The time to conduct DNA testing and to produce a DNA report may, under certain circumstances, be excluded from speedy trial computation as an exceptional circumstance. To invoke the exclusion provided in CPL 30.30 (4) (g), however, the People must exercise due diligence in obtaining the evidence. If the exclusion “is to be given reasonable effect and . . . is to fulfill the legislative purpose, [it] must be limited to instances in which the prosecution’s inability to proceed is justified by the purposes of the investigation and credible, vigorous activity in pursuing it” (People v Washington, 43 NY2d 772, 774 [1977]). In addition, while we have recognized that “ ‘[t]here is no precise definition of what constitutes an exceptional circumstance under CPL 30.30 (4) (g),’ ” we have stated “that the range of the term’s application is limited by the dominant legislative intent informing CPL 30.30, namely, to discourage prosecutorial inaction” (People v Price, 14 NY3d 61, 64 [2010], quoting People v Smietana, 98 NY2d 336, 341 [2002]).

Here, as a result of the People’s inaction in obtaining defendant’s DNA exemplar, the 161-day period of delay to test the DNA and to produce the DNA report was not excludable from speedy trial computation as an exceptional circumstance.

The People argue that it was OCME’s obligation to affirmatively inform them that there was DNA evidence from the gun swabs available for comparison and that OCME did not, until May 2009, provide the People with the February 2008 report indicating that DNA had been recovered. The People also argue as justification for their inaction that they were not aware of OCME’s LCN (low copy number) DNA testing on the gun swabs as it was a new advance in scientific technology.
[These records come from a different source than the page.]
-- ==== Sys2Proof/Machine/Attributes.lean ====
section
/-! DEFINITION. The attributes of every Purel class as named numbers, and the class table: types, access, defaults and ranges, transcribed from
the attribute tables and lists of the spec (the rule of each class is in its docstring). -/

namespace Sys2Proof

/-- One attribute of a class (R61, R63, R748): number, type, whether a SET may write it, value when nothing has changed it, and the least and
greatest number a SET may give it. -/
structure AttrInfo where
  num : Nat
  ty : Ty
  rw : Bool
  dflt : Val
  lo : Int
  hi : Int
  deriving DecidableEq, Repr

/-- Which instances of a class exist: a fixed range from 0, or those the machine has created (kept in the object store). -/
inductive Insts
  | fixed (n : Nat)
  | dynamic
  deriving DecidableEq, Repr

/-- One Purel class: number, instances, carrying domains (Tables 01-1 and 01-3), attributes. -/
structure ClassInfo where
  id : Nat
  insts : Insts
  domains : List Nat
  attrs : List AttrInfo
  deriving DecidableEq, Repr

end Sys2Proof

namespace Sys2Proof.Attr

/-! Class `SystemIdentity` (0x0101), R3. -/
/-- `ordering_code` of `SystemIdentity` (R3). -/
abbrev SystemIdentity.orderingCode : Nat × Nat := (0x0101, 0x01)

/-! Class `SystemMode` (0x0102), R101. -/
/-- `mode` of `SystemMode` (R101). -/
abbrev SystemMode.mode : Nat × Nat := (0x0102, 0x01)
/-- `provision_state` of `SystemMode` (R101). -/
abbrev SystemMode.provisionState : Nat × Nat := (0x0102, 0x02)
/-- `head_end` of `SystemMode` (R101). -/
abbrev SystemMode.headEnd : Nat × Nat := (0x0102, 0x03)

/-! Class `MailboxService` (0x0110), R750. -/
/-- `energize_window` of `MailboxService` (R750). -/
abbrev MailboxService.energizeWindow : Nat × Nat := (0x0110, 0x01)
/-- `remote_port` of `MailboxService` (R750). -/
abbrev MailboxService.remotePort : Nat × Nat := (0x0110, 0x02)

/-! Class `LinePort` (0x0201), R174. -/
/-- `wiring` of `LinePort` (R174). -/
abbrev LinePort.wiring : Nat × Nat := (0x0201, 0x01)
/-- `zc_source` of `LinePort` (R174). -/
abbrev LinePort.zcSource : Nat × Nat := (0x0201, 0x02)
/-- `zc_source_arg` of `LinePort` (R174). -/
abbrev LinePort.zcSourceArg : Nat × Nat := (0x0201, 0x03)
/-- `zc_delay_ns` of `LinePort` (R174). -/
abbrev LinePort.zcDelayNs : Nat × Nat := (0x0201, 0x04)
/-- `region_bounds` of `LinePort` (R174). -/
abbrev LinePort.regionBounds : Nat × Nat := (0x0201, 0x05)
/-- `tone_margin` of `LinePort` (R174). -/
abbrev LinePort.toneMargin : Nat × Nat := (0x0201, 0x06)
/-- `notch_mask` of `LinePort` (R174). -/
abbrev LinePort.notchMask : Nat × Nat := (0x0201, 0x07)
/-- `psd_backoff` of `LinePort` (R174). -/
abbrev LinePort.psdBackoff : Nat × Nat := (0x0201, 0x08)
/-- `long_span_max` of `LinePort` (R174). -/
abbrev LinePort.longSpanMax : Nat × Nat := (0x0201, 0x09)
/-- `impulse_threshold` of `LinePort` (R174). -/
abbrev LinePort.impulseThreshold : Nat × Nat := (0x0201, 0x0A)
/-- `zc_valid` of `LinePort` (R174). -/
abbrev LinePort.zcValid : Nat × Nat := (0x0201, 0x0B)
/-- `mains_period_ns` of `LinePort` (R174). -/
abbrev LinePort.mainsPeriodNs : Nat × Nat := (0x0201, 0x0C)
/-- `avoid_regions` of `LinePort` (R174). -/
abbrev LinePort.avoidRegions : Nat × Nat := (0x0201, 0x0D)
/-- `max_segment` of `LinePort` (R174). -/
abbrev LinePort.maxSegment : Nat × Nat := (0x0201, 0x10)
/-- `retry_limit` of `LinePort` (R174). -/
abbrev LinePort.retryLimit : Nat × Nat := (0x0201, 0x11)
/-- `collision_threshold` of `LinePort` (R174). -/
abbrev LinePort.collisionThreshold : Nat × Nat := (0x0201, 0x12)
/-- `beacon_offset` of `LinePort` (R174). -/
abbrev LinePort.beaconOffset : Nat × Nat := (0x0201, 0x13)
/-- `cut_through` of `LinePort` (R174). -/
abbrev LinePort.cutThrough : Nat × Nat := (0x0201, 0x14)
/-- `ct_threshold` of `LinePort` (R174). -/
abbrev LinePort.ctThreshold : Nat × Nat := (0x0201, 0x15)
/-- `deliver_bad` of `LinePort` (R174). -/
abbrev LinePort.deliverBad : Nat × Nat := (0x0201, 0x16)
/-- `bad_frame_queue` of `LinePort` (R174). -/
abbrev LinePort.badFrameQueue : Nat × Nat := (0x0201, 0x17)
/-- `collisions` of `LinePort` (R174). -/
abbrev LinePort.collisions : Nat × Nat := (0x0201, 0x18)
/-- `underruns` of `LinePort` (R174). -/
abbrev LinePort.underruns : Nat × Nat := (0x0201, 0x19)
/-- `retries_exhausted` of `LinePort` (R174). -/
abbrev LinePort.retriesExhausted : Nat × Nat := (0x0201, 0x1A)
Therefore, the argument goes, they had no affirmative obligation—despite their discovery obligations under CPL article 240 (see generally People v DaGata, 86 NY2d 40 [1995]) and their repeated declarations of readiness for trial on the record—to diligently ascertain the existence of all the laboratory reports of scientific tests performed at the request of law enforcement on the gun swabs from OCME. These proffered explanations do not justify the prosecutorial inaction in this case. It is the People alone who have the burden of proof of showing that they exercised due diligence sufficient to exclude the delay (see People v Berkowitz, 50 NY2d 333, 349 [1980]), and that burden was not sustained here.

There is no reasonable excuse for the People’s delay in seeking a court order for defendant’s DNA exemplar. The weapon was promptly submitted to OCME by law enforcement for examination and the People waited until May 2009, almost nine months after the indictment, to ask OCME what results, if any, were obtained from the scientific testing performed on the gun swabs. CPL 30.30 is a People-ready rule, and the Appellate Division correctly held that the prosecutorial inaction in this case contravenes CPL 30.30.

Accordingly, the order of the Appellate Division should be affirmed.

Judges Pigott, Rivera., Abdus-Salaam, Stein, Fahey and Garcia concur.

Order affirmed. 
      
       The People moved for discovery under CPL 240.40 to compel the taking of defendant’s DNA sample. Generally, CPL 240.90 provides 45 days after arraignment on the indictment for such a discovery motion by a prosecutor except for “good cause shown” (CPL 240.90 [1]).